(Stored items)

- Opening Delimiter -

-- ==== Sys2Proof/Tests/Slice0.lean ====
section
/-! SUPPORT. Tests: ill-formed terms refused, words of the spec decoded, vectors of spec/95_test_vectors.md, and for every statement
with hypotheses a state and operands that meet them. -/

namespace Sys2Proof.Tests

open Sys2Proof.Machine

/-! WellFormed refuses an ill-formed term for each of its checks. -/

theorem test_illformed_start_size : (Instr.start 1 [] 64 0 0 0 none false).wellFormed = false := by decide
theorem test_illformed_success_with_cause : (Instr.result .success .rejected 0).wellFormed = false := by decide
theorem test_illformed_success_with_info : (Instr.result .success .none 1).wellFormed = false := by decide
theorem test_illformed_failure_without_cause : (Instr.result .failure .none 0).wellFormed = false := by decide
theorem test_illformed_start_line_empty : (Instr.lineStart []).wellFormed = false := by decide
theorem test_illformed_start_line_newline : (Instr.lineStart [0x41, 0x0A]).wellFormed = false := by decide
theorem test_illformed_cont_line_empty : (Instr.lineCont []).wellFormed = false := by decide
theorem test_illformed_cont_line_newline : (Instr.lineCont [0x0A]).wellFormed = false := by decide
theorem test_illformed_noise_long : (Instr.lineNoise [1, 2, 3]).wellFormed = false := by decide
theorem test_illformed_noise_newline : (Instr.lineNoise [0x0A]).wellFormed = false := by decide
theorem test_illformed_other_empty : (Instr.lineOther 0x4142 []).wellFormed = false := by decide
theorem test_illformed_other_newline : (Instr.lineOther 0x4142 [0x0A]).wellFormed = false := by decide
theorem test_illformed_other_start_marker : (Instr.lineOther 0x0609 [0x41]).wellFormed = false := by decide
theorem test_illformed_other_cont_marker : (Instr.lineOther 0x0414 [0x41]).wellFormed = false := by decide
theorem test_illformed_other_newline_high : (Instr.lineOther 0x0A41 [0x41]).wellFormed = false := by decide
theorem test_illformed_other_newline_low : (Instr.lineOther 0x410A [0x41]).wellFormed = false := by decide
theorem test_illformed_nonresponse_response : (Instr.msgNonresponse [3, 0, 0, 0, 0, 1, 0, 1]).wellFormed = false := by decide
theorem test_illformed_segment_n_at_zero : (Instr.reqUploadSegN 0 []).wellFormed = false := by decide

/-! Decoding: words written out from 30_encoding.md R71, R72, R75, R77, R80, R86 (operand layouts: log 3, 4). -/

theorem test_decode_start : decode .event [0x01, 0x02, 0x02, 0xAA, 0xBB, 0x80, 0x04, 0x05, 0x03, 0x1D, 0x0F, 0x04, 0x01] = .ok (.start 2 [0xAA, 0xBB] 512 5 3 0x1D0F (some 3) true, []) := by decide
theorem test_decode_wr_ok : decode .event [0x10] = .ok (.wrOk, []) := by decide
theorem test_decode_wr_err : decode .event [0x11] = .ok (.wrErr, []) := by decide
theorem test_decode_rd_data : decode .event [0x20, 0x02, 0x06, 0x09] = .ok (.rdData [6, 9], []) := by decide
theorem test_decode_rd_timeout : decode .event [0x21] = .ok (.rdTimeout, []) := by decide
theorem test_decode_rd_err : decode .event [0x22] = .ok (.rdErr, []) := by decide
theorem test_decode_write : decode .event [0x80, 0x01, 0x0A] = .ok (.write [0x0A], []) := by decide
theorem test_decode_read : decode .event [0x81, 0x7F] = .ok (.read 127, []) := by decide
theorem test_decode_progress : decode .event [0x82, 0x01] = .ok (.progress (-1), []) := by decide
theorem test_decode_result : decode .event [0x83, 0x01, 0x05, 0x02] = .ok (.result .failure .rejected 1, []) := by decide
theorem test_decode_line_start : decode .line [0x06, 0x09, 0x41, 0x41, 0x49, 0x41, 0x41, 0x41, 0x3D, 0x3D, 0x0A] = .ok (.lineStart [0x41, 0x41, 0x49, 0x41, 0x41, 0x41, 0x3D, 0x3D], []) := by decide
theorem test_decode_line_cont : decode .line [0x04, 0x14, 0x2B, 0x67, 0x3D, 0x3D, 0x0A] = .ok (.lineCont [0x2B, 0x67, 0x3D, 0x3D], []) := by decide
theorem test_decode_line_noise : decode .line [0x06, 0x09, 0x0A] = .ok (.lineNoise [6, 9], []) := by decide
theorem test_decode_line_other : decode .line [0x68, 0x65, 0x79, 0x0A] = .ok (.lineOther 0x6865 [0x79], []) := by decide
theorem test_decode_msg_read_response : decode .message [0x01, 0x00, 0x00, 0x01, 0x00, 0x02, 0x03, 0x04, 0xA0] = .ok (.msgReadResponse ⟨0, 0, 1, 2, 3, 4⟩ [0xA0], []) := by decide
theorem test_decode_msg_write_response : decode .message [0x0B, 0x80, 0x12, 0x34, 0x00, 0x01, 0x05, 0x02] = .ok (.msgWriteResponse ⟨1, 0x80, 0x1234, 1, 5, 2⟩ [], []) := by decide
theorem test_decode_msg_nonresponse : decode .message [0x02, 0x00, 0x00, 0x00, 0x00, 0x01, 0x00, 0x01] = .ok (.msgNonresponse [2, 0, 0, 0, 0, 1, 0, 1], []) := by decide
theorem test_decode_msg_short : decode .message [0x03, 0x00, 0x00, 0x00, 0x00, 0x01, 0x00] = .ok (.msgNonresponse [3, 0, 0, 0, 0, 1, 0], []) := by decide
theorem test_decode_req_echo_ctrl : decode .request [0x02, 0x00, 0x00, 0x00, 0x00, 0x00, 0x00, 0x01, 0x02] = .ok (.reqEchoCtrl 1, []) := by decide
theorem test_decode_req_reset : decode .request [0x02, 0x00, 0x00, 0x00, 0x00, 0x00, 0x00, 0x05] = .ok (.reqReset, []) := by decide
theorem test_decode_req_upload_seg0 : decode .request [0x02, 0x00, 0x00, 0x00, 0x00, 0x01, 0x00, 0x01, 0x00, 0x0A, 0x02, 0x07, 0x08] = .ok (.reqUploadSeg0 10 [7, 8], []) := by decide
theorem test_decode_req_upload_segn : decode .request [0x02, 0x00, 0x00, 0x00, 0x00, 0x01, 0x00, 0x01, 0x60, 0x02, 0x07, 0x08] = .ok (.reqUploadSegN 96 [7, 8], []) := by decide
theorem test_decode_reserved_event : decode .event [0x02] = .error .unknownEvent := by decide
theorem test_decode_reserved_request : decode .request [2, 0, 0, 0, 0, 2, 0, 1] = .error .unknownRequest := by decide
theorem test_encode_progress : encode (.progress (-1)) = [0x82, 0x01] := by decide
theorem test_table_word_req : decodeTableWord 64 0x0200000000010001 = some (.reqUploadSeg0 0 []) := by decide
theorem test_table_word_line : decodeTableWord 16 0x0414 = some (.lineCont [0]) := by decide

/-! Codec vectors: V-CRC, V-B64, V-ENC. -/

theorem test_crc_check : crc16 0x0000 [0x31, 0x32, 0x33, 0x34, 0x35, 0x36, 0x37, 0x38, 0x39] = 0x31C3 := by decide +kernel
theorem test_crc_check_ffff : crc16 0xFFFF [0x31, 0x32, 0x33, 0x34, 0x35, 0x36, 0x37, 0x38, 0x39] = 0x29B1 := by decide +kernel
theorem test_crc_ok : crcOk 0 [0x41, 0x58, 0xE5] = true ∧ crcOk 0 [0x41, 0x58, 0xE4] = false := by decide
theorem test_b64_encode : b64Encode [0xFB, 0xFF] = [0x2B, 0x2F, 0x38, 0x3D] ∧ b64Encode [0x4D] = [0x54, 0x51, 0x3D, 0x3D] := by decide
theorem test_b64_decode : b64Decode [0x41, 0x42, 0x3D, 0x3D] = some [0] ∧ b64Decode [0x41, 0x41, 0x3D, 0x41] = none ∧ b64Decode [0x41, 0x41, 0x3D, 0x3D, 0x41, 0x41, 0x41, 0x41] = none := by
  decide
theorem test_encode_message : encodeMessage 0 [0x31, 0x32, 0x33, 0x34, 0x35, 0x36, 0x37, 0x38, 0x39] = .ok [[0x06, 0x09, 0x41, 0x41, 0x73, 0x78, 0x4D, 0x6A, 0x4D, 0x30, 0x4E, 0x54, 0x59, 0x33, 0x4F, 0x44, 0x6B, 0x78, 0x77, 0x77, 0x3D, 0x3D, 0x0A]] := by
  decide +kernel

/-! States. -/

/-- An idle machine with the given events in store. -/
def idleWith (port : Bytes) : State := { State.reset with port := port, seq := 1 }

/-- The first WRITE of the program P1. -/
def p1Lines : Bytes :=
  [0x06, 0x09, 0x41, 0x44, 0x59, 0x43, 0x41, 0x41, 0x41, 0x73, 0x41, 0x41, 0x45, 0x41, 0x41, 0x61, 0x56, 0x69, 0x58, 0x32, 0x68, 0x49, 0x41, 0x67, 0x41, 0x41, 0x41, 0x41,
   0x41, 0x42, 0x41, 0x41, 0x46, 0x6A, 0x63, 0x32, 0x68, 0x68, 0x51, 0x47, 0x4E, 0x76, 0x5A, 0x6D, 0x59, 0x41, 0x59, 0x32, 0x78, 0x6C, 0x62, 0x67, 0x70, 0x6B, 0x5A, 0x47,
   0x46, 0x30, 0x59, 0x55, 0x6F, 0x41, 0x41, 0x51, 0x49, 0x44, 0x42, 0x41, 0x55, 0x47, 0x42, 0x77, 0x67, 0x4A, 0x45, 0x4C, 0x4D, 0x3D, 0x0A]

/-- The image 00 01 … of `n` bytes. -/
def ramp (n : Nat) : List Host.Cell := Memory.ofBytes ((List.range n).map (BitVec.ofNat 8))

/-- P1 after START: PrepareFirst is due. -/
def preparing : State :=
  { State.reset with size := 10, img := ramp 10, chunkCfg := 64, effChunk := 32, engine := .prepareFirst }

/-- P1 with its WRITE sent. -/
def sending (port : Bytes) : State :=
  { preparing with
    cur := ⟨0, 10, .seg0⟩, engine := .sendAndPrepareNext, curLines := p1Lines, seq := 1, out := [.write p1Lines],
    outstanding := some .write, port := port }

/-- S = 100, CHUNK_CFG = 512, segment 0 sent, its answer awaited. -/
def awaiting (port : Bytes) : State :=
  { State.reset with
    size := 100, img := ramp 100, chunkCfg := 512, effChunk := 368, cur := ⟨0, 32, .seg0⟩, next := some ⟨32, 68, .segN⟩,
    nextLines := some [], engine := .awaitAck, outstanding := some .read, deadline := 7, seq := 2, port := port }

/-- The same, holding `msg` for the response test. -/
def holding (msg : Bytes) : State := { awaiting [] with outstanding := none, scan := .message msg }

/-- The same with segment 0 acknowledged: Advance is due. -/
def advancing : State := { awaiting [] with outstanding := none, engine := .advance, ack := 32 }

/-- The same with the answer timed out: Retransmit is due. -/
def retransmitting (bound : Option Nat) (retry : Nat) : State :=
  { awaiting [] with outstanding := none, engine := .retransmit, maxRetries := bound, retry := retry }

/-- The same, scanning `acc`. -/
def scanning (acc : Bytes) (rsm : Rsm) : State :=
  { awaiting [] with outstanding := none, scan := .lines, acc := acc, fresh := false, rsm := rsm }

/-- A finished transfer with the given events in store. -/
def finished (port : Bytes) : State :=
  { awaiting port with outstanding := none, engine := .done, result := some .success, ack := 100 }

/-- START S=0 IMG= CHUNK_CFG=`c` as port bytes, for `c` below 128. -/
def startBytes (c : Byte) : Bytes := [0x01, 0, 0, c, 5, 3, 0, 0, 0, 0]

/-- A field of the state after an instruction or step. -/
def after {α : Type} (f : State → α) : Outcome → Option α
  | .next t => some (f t)
  | _ => none

/-- The fault of an outcome. -/
def faultOf : Outcome → Option Fault
  | .fault f => some f
  | _ => none

/-- The refusal of an outcome. -/
def refusalOf : Outcome → Option Refusal
  | .refused r => some r
  | _ => none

- Closing Delimiter -

## Exercise
For the word "kernel", show every line of the entries that holds it.

## Output of the task
theorem test_crc_check : crc16 0x0000 [0x31, 0x32, 0x33, 0x34, 0x35, 0x36, 0x37, 0x38, 0x39] = 0x31C3 := by decide +kernel
theorem test_crc_check_ffff : crc16 0xFFFF [0x31, 0x32, 0x33, 0x34, 0x35, 0x36, 0x37, 0x38, 0x39] = 0x29B1 := by decide +kernel
  decide +kernel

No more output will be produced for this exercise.